As the end of 2014 approaches, articles are published that recap the year’s events (“the best of …,” “the worst of …”), or that encourage changes in behavior (how-tos) for 2015. Among that genre are the top-100 videos, 10 most-influential people, and my perennial favorite, ‘how to lose that first 10 (or 50) pounds in the following year.’
In this respect, the field of elder law and estate planning is not terribly different. The new-year celebration is an opportunity to review legal documents and consider an action plan for estate planning needs during the new year.
Estate-planning documents need to be reviewed at least every five years and also upon major life events, to make sure they continue to be relevant. Even attorneys can neglect this periodic review, and as this article is written I am reminded to pull out my own documents and confirm that my wishes are properly reflected. As for those who do not yet have documents, read below for the potentially serious consequences of not having documents in place.
What follows is a list of estate planning documents, action steps, and paperwork to consider, and advice for the coming year.

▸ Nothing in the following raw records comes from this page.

-- ==== Sys2Proof/Machine/Alu.lean ====
section
/-! DEFINITION. Register, arithmetic, logic, shift and random instructions (spec/42_alu.md R80 to R92). All arithmetic is
modulo 256 (R80); the operands are the values before the instruction, and VF is written last (R8). -/

namespace Sys2Proof.Machine

/-- 6XNN, LD Vx, nn (R81). -/
def execLdVxNn (x : Reg) (nn : Byte) (s : State) : Result := .next (s.advance.setV x nn)

/-- 7XNN, ADD Vx, nn (R82): no flag. -/
def execAddVxNn (x : Reg) (nn : Byte) (s : State) : Result := .next (s.advance.setV x (s.getV x + nn))

/-- 8XY0, LD Vx, Vy (R83). -/
def execLdVxVy (x y : Reg) (s : State) : Result := .next (s.advance.setV x (s.getV y))

/-- 8XY1, OR Vx, Vy (R84): no flag (D22). -/
def execOrVxVy (x y : Reg) (s : State) : Result := .next (s.advance.setV x (s.getV x ||| s.getV y))

/-- 8XY2, AND Vx, Vy (R85): no flag (D22). -/
def execAndVxVy (x y : Reg) (s : State) : Result := .next (s.advance.setV x (s.getV x &&& s.getV y))

/-- 8XY3, XOR Vx, Vy (R86): no flag (D22). -/
def execXorVxVy (x y : Reg) (s : State) : Result := .next (s.advance.setV x (s.getV x ^^^ s.getV y))

/-- 8XY4, ADD Vx, Vy (R87): VF is the carry. -/
def execAddVxVy (x y : Reg) (s : State) : Result :=
  .next (s.advance.setVThenFlag x (s.getV x + s.getV y) (carryFlag (s.getV x) (s.getV y)))

/-- 8XY5, SUB Vx, Vy (R88): VF is 1 when no borrow occurred. -/
def execSubVxVy (x y : Reg) (s : State) : Result :=
  .next (s.advance.setVThenFlag x (s.getV x - s.getV y) (noBorrowFlag (s.getV x) (s.getV y)))

/-- 8XY6, SHR Vx (R89): VX shifts, VY is not used (D22), VF is the bit shifted out, written last (C4; log 17). -/
def execShrVx (x _y : Reg) (s : State) : Result :=
  .next (s.advance.setVThenFlag x (s.getV x >>> 1) (shiftedOutLow (s.getV x)))

/-- 8XY7, SUBN Vx, Vy (R90): the reverse subtraction. -/
def execSubnVxVy (x y : Reg) (s : State) : Result :=
  .next (s.advance.setVThenFlag x (s.getV y - s.getV x) (noBorrowFlag (s.getV y) (s.getV x)))

/-- 8XYE, SHL Vx (R91): VX shifts, VY is not used (D22), VF is the bit shifted out, written last (C4; log 17). -/
def execShlVx (x _y : Reg) (s : State) : Result :=
  .next (s.advance.setVThenFlag x (s.getV x <<< 1) (shiftedOutHigh (s.getV x)))

/-- The effect of CXNN with the byte `rand` (R92). It consumes one draw (the model's own counter, log 2). -/
def rndEffect (rand : Byte) (x : Reg) (nn : Byte) (s : State) : State :=
  { s.advance.setV x (rand &&& nn) with draws := s.draws + 1 }

/-- CXNN, RND Vx, nn (R92): the random byte is a free value (log 2). -/
def execRndVxNn (x : Reg) (nn : Byte) (s : State) : Result := .next (rndEffect s.nextRand x nn s)

end Sys2Proof.Machine
end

Prepare a comprehensive list of assets together with estimated values: Make this less daunting by doing it in stages. When next balancing your checking account, before you get up from your desk, start an asset list and add all bank accounts and possibly real estate. Then set a time to consider what you hold in securities, retirement funds, insurances (life or disability), annuities, business valuations, and tangible personal property, such as art, furniture, and jewelry. Make a column and indicate who owns the asset — whether the asset is held in your name alone, or jointly with another. See the section about beneficiary designations for further information.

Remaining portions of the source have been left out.